I really need to start posting on my good days, because I’m starting to annoy myself.
I envy people who can identify what they’re feeling right away. Or within the first half hour.
Heck, within the first day.
All I can process is that I hurt and I’m crying.
I actually had some really, really good days. I felt more myself. I was even feeding my soul decently. I played piano for the first time in months. I got my apartment cleaned, which feels wonderful. I have been continuing with that fantastic Bible study I mentioned in a previous post, and I think that has fed my soul more than anything. I’ve been sleeping and eating decently. I am caught up on work and starting to get ahead.
I briefly felt like things were in a good place.
Now I’m trying to sort out what the hell just happened, whether or not I should be upset or ticked off, why my heart hurts so much, why on earth we cannot have a simple discussion (I have a theory that any serious discussion must be had earlier in the day for us, but I have not had the chance to thoroughly test this), and I still have no freaking clue how to sort out how I feel. How do people figure this out? How do emotionally healthy, aware, stable people figure out what they’re feeling?
That’s pretty much the only point of this entry. I feel like I got hit with a truck. That is the extent of my knowledge. I am torn between attempting to think about this and actually getting things done tonight.
So this is where the journal kicks in. This is where I attempt to process, #1: hit a wall there, so on to the next step. I use this to keep myself accountable and make sure I take care of myself sufficiently, and don’t do something stupid.
Not doing something stupid includes halfway processing this and then messaging him back: so no messaging. Logged out. Going to wait a minimum of 24 hours before I broach the subject again. And if I still hurt, then I’m going to wait longer. Because I do not want my response to be dictated by emotions I can’t even name. I will not be pushed around by…whatever the heck I’m feeling.

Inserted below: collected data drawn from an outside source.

-- ==== Sys2Proof/Machine/Omneax.lean ====
section
/-! DEFINITION. Omneax packets, the checks of a request, sessions, replies and events (chapter 07). -/

namespace Sys2Proof

/-! ### Packets as bytes -/

/-- FLAGS bits of Table CMD-1. -/
def Packet.isReply (p : Packet) : Bool := p.flags.getLsbD 0
def Packet.isEvent (p : Packet) : Bool := p.flags.getLsbD 1
def Packet.isCont (p : Packet) : Bool := p.flags.getLsbD 2
def Packet.isAsync (p : Packet) : Bool := p.flags.getLsbD 3
def Packet.isAuth (p : Packet) : Bool := p.flags.getLsbD 4

/-- The 16-byte header (Table CMD-1). -/
def Packet.header (p : Packet) : Bytes :=
  [0x6D, 0x4F, BitVec.ofNat 8 p.version, p.flags, BitVec.ofNat 8 p.session, BitVec.ofNat 8 p.priority] ++
    leBytes 2 p.seq.toNat ++ leBytes 2 p.opcode ++ leBytes 2 p.handle ++ leBytes 2 p.payload.length ++ leBytes 2 p.status

/-- A packet on the wire: header, payload, CRC (R210). -/
def Packet.encode (p : Packet) : Bytes :=
  let b := p.header ++ p.payload
  b ++ leBytes 4 (Machine.crc32 b).toNat

/-- The header's fields and payload of a received unit (Table CMD-1). -/
def Packet.ofBytes (b : Bytes) : Packet :=
  { version := u8 b 2, flags := b.getD 3 0, session := u8 b 4, priority := u8 b 5, seq := BitVec.ofNat 16 (u16 b 6),
    opcode := u16 b 8, handle := u16 b 10, status := u16 b 14, payload := slice b 16 (u16 b 12) }

/-- The payload before the tag (R251). -/
def Packet.content (q : Packet) : Bytes := if q.isAuth then q.payload.take (q.payload.length - 16) else q.payload

/-- Whether an endpoint is on UDP. -/
def Endpoint.onUdp : Endpoint → Bool
  | .udp .. => true
  | _ => false

end Sys2Proof

namespace Sys2Proof.Machine

/-! ### Status codes (Table CMD-7) -/

namespace St
def ok : Nat := 0x0000
def accepted : Nat := 0x0001
def badCrc : Nat := 0x0101
def badLength : Nat := 0x0102
def badVersion : Nat := 0x0103
def unknownOpcode : Nat := 0x0104
def reservedBits : Nat := 0x0105
def invalidHandle : Nat := 0x0201
def staleHandle : Nat := 0x0202
def wrongType : Nat := 0x0203
def noSlot : Nat := 0x0301
def budget : Nat := 0x0302
def noMemory : Nat := 0x0303
def pointTaken : Nat := 0x0304
def wrongState : Nat := 0x0401
def dependent : Nat := 0x0402
def notController : Nat := 0x0403
def starting : Nat := 0x0501
def busySessions : Nat := 0x0502
def busy : Nat := 0x0503
def bracing : Nat := 0x0504
def authRequired : Nat := 0x0601
def authFailed : Nat := 0x0602
def tableCrc : Nat := 0x0701
def tableRange : Nat := 0x0702
def slipTruncated : Nat := 0x0703
def slipWrongDevice : Nat := 0x0704
def imageSignature : Nat := 0x0705
def internalFault : Nat := 0x0F01
end St

/-- The "Consumed" column of Table CMD-7, for results of an executed command. -/
def consumes (status : Nat) : Bool :=
  !([St.badCrc, St.badLength, St.badVersion, St.reservedBits, St.starting, St.busySessions, St.busy, St.authFailed].contains status)

/-! ### Opcodes (Table OPC-1) -/

/-- The defined command codes of Table OPC-1. -/
def opcodes : List Nat := [
  0x0001, 0x0002, 0x0003, 0x0004, 0x0005, 0x0006, 0x0007, 0x0008, 0x0009, 0x000A, 0x0101, 0x0102, 0x0103, 0x0104,
  0x0201, 0x0202, 0x0203, 0x0204, 0x0205, 0x0206, 0x0207, 0x0208, 0x0209, 0x020A, 0x020B, 0x020C,
  0x0301, 0x0302, 0x0303, 0x0304, 0x0305, 0x0401, 0x0402, 0x0403, 0x0404, 0x0405, 0x0406, 0x0407,
  0x0501, 0x0502, 0x0503, 0x0601, 0x0602, 0x0603, 0x0604, 0x0701, 0x0702, 0x0703, 0x0704, 0x0801, 0x0802,
  0x0901, 0x0902, 0x0903, 0x0904, 0x0905, 0x0A01, 0x0F01, 0x0F02, 0x0F03, 0x0F04]

/-- The sessionless opcodes of R216. -/
def sessionless (op : Nat) : Bool := [0x0001, 0x0002, 0x0003, 0x0007].contains op

/-- The commands that accept fragments: mark c of Table OPC-1 (R227). -/
def continuable (op : Nat) : Bool := [0x0302, 0x0401, 0x0405, 0x0501, 0x0601, 0x0F01, 0x0F02].contains op

/-- Mark rec of Table OPC-1 (R262). -/
def inRecovery (op : Nat) : Bool :=
  [0x0001, 0x0002, 0x0003, 0x0004, 0x0005, 0x0006, 0x0007, 0x0008, 0x0009, 0x000A, 0x0104, 0x0701, 0x0702, 0x0703, 0x0704,
   0x0F01].contains op

/-- Column Token of Table OPC-1, with its conditions on OP (CH_MODEL, DIAG: R315). -/
def needsToken (op : Nat) (p : Bytes) : Bool :=
  if op = 0x020B then u8 p 0 != 0
  else if op = 0x0F04 then [2, 4, 5].contains (u8 p 0)
  else [0x0008, 0x0101, 0x0102, 0x0103, 0x0201, 0x0202, 0x0203, 0x0204, 0x0205, 0x0206, 0x0207, 0x020A, 0x0302, 0x0303, 0x0304,
        0x0401, 0x0402, 0x0403, 0x0404, 0x0405, 0x0501, 0x0502, 0x0601, 0x0704, 0x0902, 0x0903, 0x0905, 0x0A01,
        0x0F01, 0x0F02, 0x0F03].contains op

/-- The commands that return BRACING while the warning holds: exactly the list of R270. -/
def bracingRefuses (op : Nat) (p : Bytes) : Bool :=
  [0x0102, 0x0902, 0x0F01, 0x0F03].contains op || (op == 0x0601 && u8 p 0 != 3) ||
    (op == 0x0302 && u8 p 3 % 2 == 1) || ((op == 0x0402 || op == 0x0501) && u8 p 0 % 2 == 1)

/-- The commands that carry a handle (R265, R278, R307, R308). -/
def carriesHandle (op : Nat) (p : Bytes) : Bool :=
  [0x0202, 0x0203, 0x0204, 0x0205, 0x0206, 0x0207, 0x0208, 0x020A, 0x020B, 0x020C, 0x0901, 0x0902].contains op ||
    (op == 0x0903 && (u8 p 0 == 1 || u8 p 0 == 2))

/-- Guarded commands (R252), less the first programming of the customer key (R314). -/
def guarded (s : State) (op : Nat) (p : Bytes) : Bool :=
  (op / 256 == 0x0F && !(op == 0x0F03 && u8 p 0 == 7 && s.otp.custKey.isNone)) || op == 0x0905 ||
    (op == 0x0601 && s.otp.slipSign)

/-- The largest LENGTH of an endpoint's transport (Table CMD-2). -/
def State.maxLength (s : State) : Endpoint → Nat
  | .pcie _ => 8172
  | .udp _ _ eth => min 8192 (s.omx.mtu.getD eth 1500 - 48)
  | .hspi => 8192

/-! ### Sessions -/

/-- An open session. -/
def State.session (s : State) (n : Nat) : Option Session := Store.find? s.omx.sessions n

/-- The largest LENGTH of a reply to a request: the tag of a request with AUTH takes 16 bytes of the unit (R213, R251). -/
def State.replyMax (s : State) (ep : Endpoint) (q : Packet) : Nat := s.maxLength ep - 16 * q.isAuth.toNat

/-- A function applied to one session. -/
def State.updSession (s : State) (n : Nat) (f : Session → Session) : State :=
  { s with omx := { s.omx with sessions := Store.modify s.omx.sessions n f } }

/-- Whether an endpoint has a session bound to it (R221). -/
def State.endpointBound (s : State) (ep : Endpoint) : Bool := s.omx.sessions.any fun p => decide (p.2.ep = ep)

/-- The open sessions as bits, bit n − 1 for session n (Table OPC-4). -/
def State.sessionBits (s : State) : Nat := s.omx.sessions.foldl (fun b p => b ||| 2 ^ (p.1 - 1)) 0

So self-care. This is my to do list, and I’m going to do it as best I can and then tomorrow, when I get the chance, I will log back in and tell you all how I did. Yay for accountability via the internet.
And also for lists.
- Pray. I know this is essentially, and if I skip this I’m in big trouble.
- Read my Bible. I need to get some good input, get my mind off of things, orient myself a little.
- Food. I haven’t eaten supper and it’s late, so real food.
- Water with the food. I’ve been doing a decent job of hydrating myself the last few days, I need to keep that up.
- Essential chores (tending to bunnies, cleaning the kitchen, prepping for tomorrow because I have to be up early for a meeting) with more 30 Rock (I was going to go with Christmas music, but I tend to think when there’s music; I need to not think tonight, sleep, and think tomorrow when I’m calmer).
- Quick baking because that de-stresses me and will occupy my mind (as will cleaning my kitchen).
- Bed by 2 AM at the latest. That gives me 7 hours sleep which is decent. That gives me almost 3 hours to get myself calmed down and relaxed enough to sleep.
- Read a book that is not related to school, work, or the ow-inducing events of today. Just for me. Just for my soul to have something to chew on.
In other news, apparently my soul is a puppy.